Здесь - то пьют меньше, чем на том участке. Там однажды проснулись, а от общаги до магазина, метров 200, сантиметров через пять стоят бутылки. Конюх там их собирал, месяц собирает и идет к трактористу, договаривается, чтобы бутылки отвезти. За месяц набирал целые тракторные сани одних бутылок. Сдавал больше, чем получал зарплаты за месяц, да еще трактористу литр спирта ставил.

Борис говорил, а сам добавлял специи. На том участке Михаил Матвеевич — это тот самый Постой Постой, умел отлично готовить. Заходит он однажды к Павловскому Филиппу, который у меня опробщиком работал и в свободное время охотился, и видит намороженные тушки ободранных белок. А они как крысы, хвосты длинные, сами синие, синие.
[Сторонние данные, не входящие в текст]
/-! Inject. -/

@[simp] theorem elsewhere_freeQueued (l) : elsewhere p (freeQueued l s) = elsewhere p s := by simp [freeQueued]
@[simp] theorem elsewhere_discardQueues (t) : elsewhere p (discardQueues t s) = elsewhere p s := by simp [discardQueues]
@[simp] theorem elsewhere_cutPacket (t) : elsewhere p (cutPacket t s) = elsewhere p s := by simp [cutPacket]
@[simp] theorem elsewhere_lostCapacity (t) : elsewhere p (lostCapacity t s) = elsewhere p s := by simp [lostCapacity]

@[simp] theorem elsewhere_installMap (m) : elsewhere p (installMap m s) = elsewhere p s := by
  simp [installMap, budgetCheck]

@[simp] theorem elsewhere_removeSlots (scs) : elsewhere p (removeSlots scs s) = elsewhere p s := by
  simp [removeSlots]

@[simp] theorem elsewhere_stageSlots (d sc t n) : elsewhere p (stageSlots d sc t n s).2 = elsewhere p s := by
  unfold stageSlots
  dsimp only
  split <;> simp

@[simp] theorem elsewhere_stageLost (sc l r) : elsewhere p (stageLost sc l r s).2 = elsewhere p s := by
  induction l generalizing r s with
  | nil => rfl
  | cons a l ih => simp [stageLost, ih]

theorem elsewhere_placeCommit {boundary tag origin} (h : placeCommit boundary tag origin s = some t) :
    elsewhere p t = elsewhere p s := by
  unfold placeCommit at h
  dsimp only at h
  split at h
  · cases h
  · cases h
    simp
    split <;> simp

theorem elsewhere_placeCommit_getD (boundary tag origin) :
    elsewhere p ((placeCommit boundary tag origin s).getD s) = elsewhere p s := by
  cases hc : placeCommit boundary tag origin s
  · rfl
  · exact elsewhere_placeCommit hc

@[simp] theorem elsewhere_commitFill : elsewhere p (commitFill s) = elsewhere p s := by
  unfold commitFill
  split
  · split
    · simp
    · exact elsewhere_placeCommit_getD _ _ _
  · exact elsewhere_placeCommit_getD _ _ _

@[simp] theorem elsewhere_fillSlots (sc ls) : elsewhere p (fillSlots sc ls s).2 = elsewhere p s := by
  unfold fillSlots
  split <;> simp

@[simp] theorem elsewhere_subcarrierRetire (h : scPort sc = p) :
    elsewhere p (subcarrierRetire sc s) = elsewhere p s := by
  simp [subcarrierRetire, h]

/-! What a command of the line leaves. -/

theorem elsewhere_respond (r : Req) (a : Reply) : elsewhere p (respond r a) = elsewhere p a.st :=
  elsewhere_of_within (within_respond r a) (by decide)

theorem elsewhere_serve {sh : Shape} {body : Req → State → Reply} {mb : Nat}
    (hb : elsewhere p (body (requestOf s mb) s).st = elsewhere p s) :
    elsewhere p (serve sh body mb s) = elsewhere p s :=
  serve_keeps (P := fun u => elsewhere p u = elsewhere p s) rfl hb fun a ha => (elsewhere_respond _ a).trans ha

theorem elsewhere_of_need {n : String} {ok : Bool} (h : need n ok u = .next t) (hu : elsewhere p u = elsewhere p s) :
    elsewhere p t = elsewhere p s := (need_next.1 h).2 ▸ hu

theorem elsewhere_of_mailbox {sh : Shape} {body : Req → State → Reply} {mb : Nat} (h : mailbox sh body mb s = .next t)
    (hb : elsewhere p (body (requestOf s mb) s).st = elsewhere p s) : elsewhere p t = elsewhere p s :=
  elsewhere_of_need h (elsewhere_serve hb)

theorem elsewhere_of_mailboxThen {sh : Shape} {body : Req → State → Reply} {after : Req → State → State} {mb : Nat}
    (h : mailboxThen sh body after mb s = .next t)
    (hb : elsewhere p (body (requestOf s mb) s).st = elsewhere p s)
    (ha : ∀ u, elsewhere p (after (requestOf s mb) u) = elsewhere p u) : elsewhere p t = elsewhere p s :=
  elsewhere_of_need h (by simp [serveThen, elsewhere_serve hb, ha])

/-- A command that names its port or subcarrier runs the function of its row there; a mailbox command answers what its body
leaves. -/
theorem elsewhere_exec {c : Instr} (hp : portOf s c = some p) (h : exec c s = .next t) :
    elsewhere p t = elsewhere p s := by
  cases c with
  | txEnableDone | txFeedLoss | biasAlarm | rxCalibrationDone | ltuneSlewStep | lightPresent | lightAbsent | afcDone
  | afcTimeout | cdScanDone | convergeTimeout | trackLossTimer | bgCalStep | shadowRotate | adcSliceFault
  | adcSliceRetire | cdLoadDone | dissolveEnd | cdTrackEstimate | ltuneUpdate | fecTruncatingRearm | fecCapTick
  | fecEngineRetire | castingSlot | burstDetection | burstHeaderCheck | burstPayloadEnd | joinReceive
  | keepaliveReceive | leaveReceive | leafNumberTimeout | leafSilentTimeout | adjustAverage | hubDispersionScan
  | beaconReceive | beaconLockLoss | joinSend | ackTimeout | joinRetryWait | keepaliveSend | leaveSend
  | capabilityReceive | timeTransferTick | cueAnnounceReceive | portResetDone | scConverge | scUnconverge
  | linkQualityRefresh | rxClassChange | codewordEncode | codewordDecode | codewordReadPoint | prefecBerWindow
  | frameTransmit | pilotCorrelation | candidateConvergeTimeout | frameReceive | slotFrameMap | subcarrierRetire =>
    obtain rfl := Option.some.inj hp
    exact elsewhere_of_need h (by simp)
  | portTxenable | portRxenable =>
    have hr := Option.some.inj hp
    unfold arg at hr
    exact elsewhere_of_mailboxThen h (by simp [hr]) (by simp [hr])
  | portLaser | portTxdisable | portTxpower | portFormat | portRxdisable | portRxconfig | portCdset | portCdwrite
  | portCdstart | portLtune | portFecconfig | hubRole | hubGrant | hubRelease | hubJoin | hubLeave | castConfig
  | portReset | scTxpower | scRxconfig | scResync =>
    have hr := Option.some.inj hp
    unfold arg at hr
    exact elsewhere_of_mailbox h (by simp [hr])
  | _ => cases hp

/-- Settles O58: a line command's functions leave `elsewhere` of its port as it is. -/
theorem lineCommandsKeepOtherPorts : Obligations.LineCommandsKeepOtherPorts := by
  unfold Obligations.LineCommandsKeepOtherPorts
  exact fun _ _ _ _ hp h => elsewhere_eq_iff.1 (elsewhere_exec hp h)
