-- ==== Sys2Proof/Decode.lean ====
section
/-! DEFINITION. From a word to an instruction, total and rejecting by name; then the encoder, from the same table
(30_encoding.md R52 to R63, 40_execution_cycle.md R66 stages 3 to 6, R68). -/

namespace Sys2Proof

/-- `opcode = word div SCALE` (30_encoding.md R53); used for non-negative words only. -/
def splitOpcode (r : Regime) (w : Int) : Nat := w.toNat / r.scale

/-- `operand = word mod SCALE` (30_encoding.md R53); used for non-negative words only. -/
def splitOperand (r : Regime) (w : Int) : Nat := w.toNat % r.scale

/-- Why a word is no instruction (30_encoding.md R55, R56, R58). -/
inductive DecodeError where
  | invalidInstruction
  | invalidOperand (operand : Nat)
  | invalidOpcode (opcode : Nat)
deriving DecidableEq, Repr

/-- The dispatcher's map from opcodes to operations (40_execution_cycle.md R68); `none` is its last arm, every unassigned
opcode (30_encoding.md R58). The opcode values are the same in both regimes (R57). -/
def ofOpcode (opcode a : Nat) : Option Instr :=
  match opcode with
  | 10 => some (.read a)
  | 11 => some (.write a)
  | 20 => some (.load a)
  | 21 => some (.store a)
  | 30 => some (.add a)
  | 31 => some (.subtract a)
  | 32 => some (.divide a)
  | 33 => some (.multiply a)
  | 40 => some (.branch a)
  | 41 => some (.branchneg a)
  | 42 => some (.branchzero a)
  | 43 => some (.halt a)
  | _ => none

/-- Decoding a word: the sign check, then the operand check, then the opcode, and the first that fails names the error
(30_encoding.md R60, R63; 40_execution_cycle.md R66 stages 3 to 6). -/
def decode (r : Regime) (w : Int) : Except DecodeError Instr :=
  if w < 0 then .error .invalidInstruction
  else if inAddr r (splitOperand r w) then
    match ofOpcode (splitOpcode r w) (splitOperand r w) with
    | some i => .ok i
    | none => .error (.invalidOpcode (splitOpcode r w))
  else .error (.invalidOperand (splitOperand r w))

/-- The opcode of an operation (30_encoding.md R57). -/
def Instr.opcode : Instr → Nat
  | .read _ => 10
  | .write _ => 11
  | .load _ => 20
  | .store _ => 21
  | .add _ => 30
  | .subtract _ => 31
  | .divide _ => 32
  | .multiply _ => 33
  | .branch _ => 40
  | .branchneg _ => 41
  | .branchzero _ => 42
  | .halt _ => 43

/-- `enc(op, a) = op * SCALE + a` (30_encoding.md R54). -/
def enc (r : Regime) (op a : Nat) : Int := ((op * r.scale + a : Nat) : Int)

/-- The word of an instruction. -/
def encode (r : Regime) (i : Instr) : Int := enc r i.opcode i.operand

/-- The instruction the decoder reads from the WIDE word whose value is `w` (log 13: a BasicML word is one number and has
no bit fields, so the number itself is the word, and `nbits` plays no part). -/
def decodeTableWord (_nbits w : Nat) : Option Instr :=
  match decode .wide (w : Int) with
  | .ok i => some i
  | .error _ => none

end Sys2Proof
end

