/-- The frame of the forms that write neither memory nor ACC (WRITE, BRANCH, BRANCHNEG, BRANCHZERO, HALT): every cell, ACC, FAULT and
the regime stay; only WRITE touches the channel, and it takes no answer. -/
def Obligations.ControlAndOutputFormsFrame : Prop :=
  ∀ (s t : State) (a : Nat) (i : Instr),
    (i = .write a ∨ i = .branch a ∨ i = .branchneg a ∨ i = .branchzero a ∨ i = .halt a) → exec i s = .next t →
    t.regime = s.regime ∧ (∀ b, t.mem.read b = s.mem.read b) ∧ t.acc = s.acc ∧ t.fault = s.fault ∧
    (i ≠ .write a → t.io = s.io) ∧ t.io.input = s.io.input ∧ t.io.outputReady = s.io.outputReady ∧
    (t.haltCause = s.haltCause ∨ t.lifecycle = .halted) ∧ (t.lifecycle = s.lifecycle ∨ t.lifecycle = .halted)

/-- 10_state.md R16 (which the spec marks as derived), 20_memory.md R43: a step that changes ACC runs LOAD or an arithmetic
instruction, and one that changes a cell runs READ or STORE with that cell as its operand. -/
def Obligations.OnlyTheseInstructionsWrite : Prop :=
  (∀ s t : State, step s = .next t → t.acc ≠ s.acc →
    ∃ a, decode s.regime (s.mem.read s.pc) = .ok (.load a) ∨ decode s.regime (s.mem.read s.pc) = .ok (.add a) ∨
      decode s.regime (s.mem.read s.pc) = .ok (.subtract a) ∨ decode s.regime (s.mem.read s.pc) = .ok (.divide a) ∨
      decode s.regime (s.mem.read s.pc) = .ok (.multiply a)) ∧
  (∀ (s t : State) (b : Nat), s.mem.wf → step s = .next t → t.mem.read b ≠ s.mem.read b →
    decode s.regime (s.mem.read s.pc) = .ok (.read b) ∨ decode s.regime (s.mem.read s.pc) = .ok (.store b))

/-- 10_state.md R16 (which the spec marks as derived): READ, WRITE, BRANCH and HALT do not read ACC, and what LOAD leaves does not depend
on what ACC held. -/
def Obligations.AccumulatorIsNotReadByOthers : Prop :=
  ∀ (s : State) (a : Nat) (x : Int) (i : Instr),
    ((i = .read a ∨ i = .write a ∨ i = .branch a ∨ i = .halt a) →
      ∀ t, exec i s = .next t → exec i { s with acc := x } = .next { t with acc := x }) ∧
    exec (.load a) { s with acc := x } = exec (.load a) s

/-- 10_state.md R33 (which the spec marks as derived): what an instruction leaves in ACC, memory and the channel does not depend on PC,
STATE, HALT_CAUSE or FAULT. -/
def Obligations.ProgramsDoNotSeePcOrStatus : Prop :=
  ∀ (s t : State) (i : Instr) (p : Nat) (l : Lifecycle) (c : HaltCause) (f : Option FaultRecord),
    exec i s = .next t →
    ∃ u, exec i { s with pc := p, lifecycle := l, haltCause := c, fault := f } = .next u ∧
      u.acc = t.acc ∧ u.mem = t.mem ∧ u.io = t.io

/-! ## Faults, halting and the lifecycle -/

/-- 60_exceptions.md R98, 10_state.md R27 (the record's fields are the spec's decision D9): fault entry writes STATE and FAULT and
nothing else, and the record holds the faulting address, the word and its fields. -/
def Obligations.FaultEntryRecord : Prop :=
  ∀ (s : State) (k : FaultKind) (d : FaultDetail),
    (∃ f, raiseFault k d s = { s with lifecycle := .faulted, fault := some f } ∧
      f.kind = k ∧ f.pc = s.pc ∧ f.detail = d ∧
      (¬ inAddr s.regime s.pc → f.word = none ∧ f.opcode = none ∧ f.operand = none) ∧
      (inAddr s.regime s.pc → f.word = some (s.mem.read s.pc)) ∧
      (inAddr s.regime s.pc → s.mem.read s.pc < 0 → f.opcode = none ∧ f.operand = none) ∧
      (inAddr s.regime s.pc → ¬ s.mem.read s.pc < 0 →
        f.opcode = some (splitOpcode s.regime (s.mem.read s.pc)) ∧
        f.operand = some (splitOperand s.regime (s.mem.read s.pc))))

/-- 60_exceptions.md R99 (which the spec marks as derived): a step that faults changes STATE and FAULT only, besides an input it has
already consumed. -/
def Obligations.FaultsArePrecise : Prop :=
  ∀ s t : State, step s = .next t → s.lifecycle ≠ .faulted → t.lifecycle = .faulted →
    t.regime = s.regime ∧ t.mem = s.mem ∧ t.acc = s.acc ∧ t.pc = s.pc ∧ t.haltCause = s.haltCause ∧
    t.io.output = s.io.output ∧ t.io.outputReady = s.io.outputReady ∧
    (t.io = s.io ∨ ∃ x, s.io.input = x :: t.io.input) ∧
    ∃ f, t.fault = some f ∧ f.pc = s.pc

/-- 60_exceptions.md R103: halting is not a fault: a step that reaches Halted leaves FAULT empty and returns `Ok(Halted(cause))`. -/
def Obligations.HaltingIsNotAFault : Prop :=
  ∀ s t : State, Inv s → step s = .next t → t.lifecycle = .halted →
    t.fault = none ∧ stepResult t = some (.halted t.haltCause) ∧
    (t.haltCause = .haltInstruction ∨ t.haltCause = .pcExhausted)

/-- 10_state.md R23, R26: the transitions a step can make: Ready and Running to Running, Halted or Faulted; to Halted only by HALT, with
HaltInstruction, or from `MAX_ADDRESS`, with PcExhausted; no step leaves Halted or Faulted, and none returns to Ready. -/
def Obligations.LifecycleTransitions : Prop :=
  ∀ s t : State, step s = .next t →
    (Steppable s → t.lifecycle ≠ .ready) ∧
    (¬ Steppable s → t = s) ∧
    (Steppable s → t.lifecycle = .halted →
      ((∃ a, decode s.regime (s.mem.read s.pc) = .ok (.halt a)) ∧ t.haltCause = .haltInstruction) ∨
      (s.pc = s.regime.maxAddress ∧ t.haltCause = .pcExhausted ∧ ∀ a, decode s.regime (s.mem.read s.pc) ≠ .ok (.halt a)))

/-- 10_state.md R24, 40_execution_cycle.md R77: Halted and Faulted are terminal: of all the host's calls only `reset` and a successful
`load` leave them, and they lead to Ready; at a step boundary the host can make both (the spec's decision D26). -/
def Obligations.OnlyResetOrLoadLeavesTerminalStates : Prop :=
  ∀ (s : State), (s.lifecycle = .halted ∨ s.lifecycle = .faulted) →
    (∀ (c : HostCall) (t : State), hostCall c s = .next t → t.lifecycle ≠ s.lifecycle →
      (c = .reset ∨ ∃ image, c = .load image ∧ loadCheck s.regime 1 image = none) ∧ t.lifecycle = .ready) ∧
    (resetCore s).lifecycle = .ready ∧
    (∀ image, loadCheck s.regime 1 image = none → (loadImage image s).2.lifecycle = .ready) ∧
    (s.io.request = none →
      hostCall .reset s = .next (resetCore s) ∧ (∀ image, hostCall (.load image) s = .next (loadImage image s).2) ∧
      hostCall .step s = .next s ∧ ∀ n, hostCall (.run n) s = .next s)

/-- 10_state.md R20, R21: `PC` after a step is `PC`, `PC + 1` within the space, or the operand of a branch; it never wraps. -/
def Obligations.ProgramCounterMoves : Prop :=
  ∀ s t : State, step s = .next t →
    t.pc = s.pc ∨ (t.pc = s.pc + 1 ∧ t.pc ≤ s.regime.maxAddress) ∨
    (∃ a, t.pc = a ∧ a ≤ s.regime.maxAddress ∧
      (decode s.regime (s.mem.read s.pc) = .ok (.branch a) ∨
       (decode s.regime (s.mem.read s.pc) = .ok (.branchneg a) ∧ s.acc < 0) ∨
       (decode s.regime (s.mem.read s.pc) = .ok (.branchzero a) ∧ s.acc = 0)))

/-! ## Invariants -/

/-- The reset state of either regime has the invariant. -/
def Obligations.InvariantHoldsAtReset : Prop := Inv State.reset ∧ ∀ r : Regime, Inv (State.resetOf r)

/-- 10_state.md R17, R19, R26, 20_memory.md R36: the invariant (ACC, PC and every cell in range, canonical memory, HALT_CAUSE and FAULT
as the execution state has them, a request only inside a step) is kept by every step. -/
def Obligations.StepKeepsInvariant : Prop := ∀ s t : State, Inv s → step s = .next t → Inv t

/-- 20_memory.md R36, 70_reset_and_hazards.md R113, R115: the host's calls and its moves on the channel keep the invariant too. -/
def Obligations.HostKeepsInvariant : Prop :=
  ∀ s : State, Inv s →
    (∀ (c : HostCall) (t : State), hostCall c s = .next t → Inv t) ∧
    (∀ x : InputAnswer, Inv (hostAnswer x s)) ∧ (∀ b : Bool, Inv (hostTakesOutput b s))

/-- 00_scope.md R7 (the spec's decision D1): no step and no call of the host changes the regime. -/
def Obligations.RegimeNeverChanges : Prop :=
  ∀ s t : State, (step s = .next t → t.regime = s.regime) ∧
    (∀ c : HostCall, hostCall c s = .next t → t.regime = s.regime)

/-- 20_memory.md R50 (which the spec marks as derived): the value that STORE or READ writes is what the next fetch of that cell decodes,
the instruction's own cell and the next one included. -/
def Obligations.WrittenCellIsWhatIsFetched : Prop :=
  ∀ (s t : State) (a : Nat), s.mem.wf → Steppable s → inAddr s.regime s.pc → step s = .next t →
    (decode s.regime (s.mem.read s.pc) = .ok (.store a) → fetchedWord { t with pc := a } = some s.acc) ∧
    (∀ v rest, decode s.regime (s.mem.read s.pc) = .ok (.read a) → s.io.input = .value v :: rest → inWord s.regime v →
      fetchedWord { t with pc := a } = some v)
-Ты, - спрашивает куда их хочешь деть? Филипп отвечает, что хотел лисам скормить, но лис пока не наловил. Постой и говорит, - ты мне их дай, я их так приготовлю, что пальчики оближешь, а со стопкой и того вкуснее. Филипп отдал их Постою и тот их приготовил и позвал к себе на обед Галю, что Василя наградила трипперком и ее сотрудницу, которая забеременела от одного парня, но ещё с ним не расписывалась. Говорит, таких куропаток приготовил! Те пришли, бутылку принесли, выпили, не едят, а уплетают, да так, что за ушами трещит. Постои подвыпил и спрашивает, - ну как, куропатки, вкусные? Те обе его хвалят. Тогда он вышел и занёс одну тушку, Галька эта ничего, а Лидка! Как вскочила, как начало её полоскать, думали сдохнет.

- Так ты, Борис Павлович, подготавливаешь нас к куропатине? - спросил Борис Степанович.

- Я же вас бараниной собираюсь кормить, а не куропатиной.

- Кто знает, кто знает, Борис Павлович, - но я не брезглив, а ты как, Володя

- Я сегодня обед проспал, так что съем и куропатину.

- Куропатина что! жил там Рябой - шилом бритый мужик. Мужик здоровый, бывший моряк, в радиоприемниках шарил только так, держал собачку, а там считалось признаком дурного тона, если кто-то прожил год на Колыме и не отведал собачины. Это от эпохи лагерных зон осталось. В общем забили собачку Рябого, нажарили мяса и позвали хозяина выпить, мол, ты нам радиоприёмник отремонтировал, зайди вмажь. Рябой выпил и спрашивает, что за мясо?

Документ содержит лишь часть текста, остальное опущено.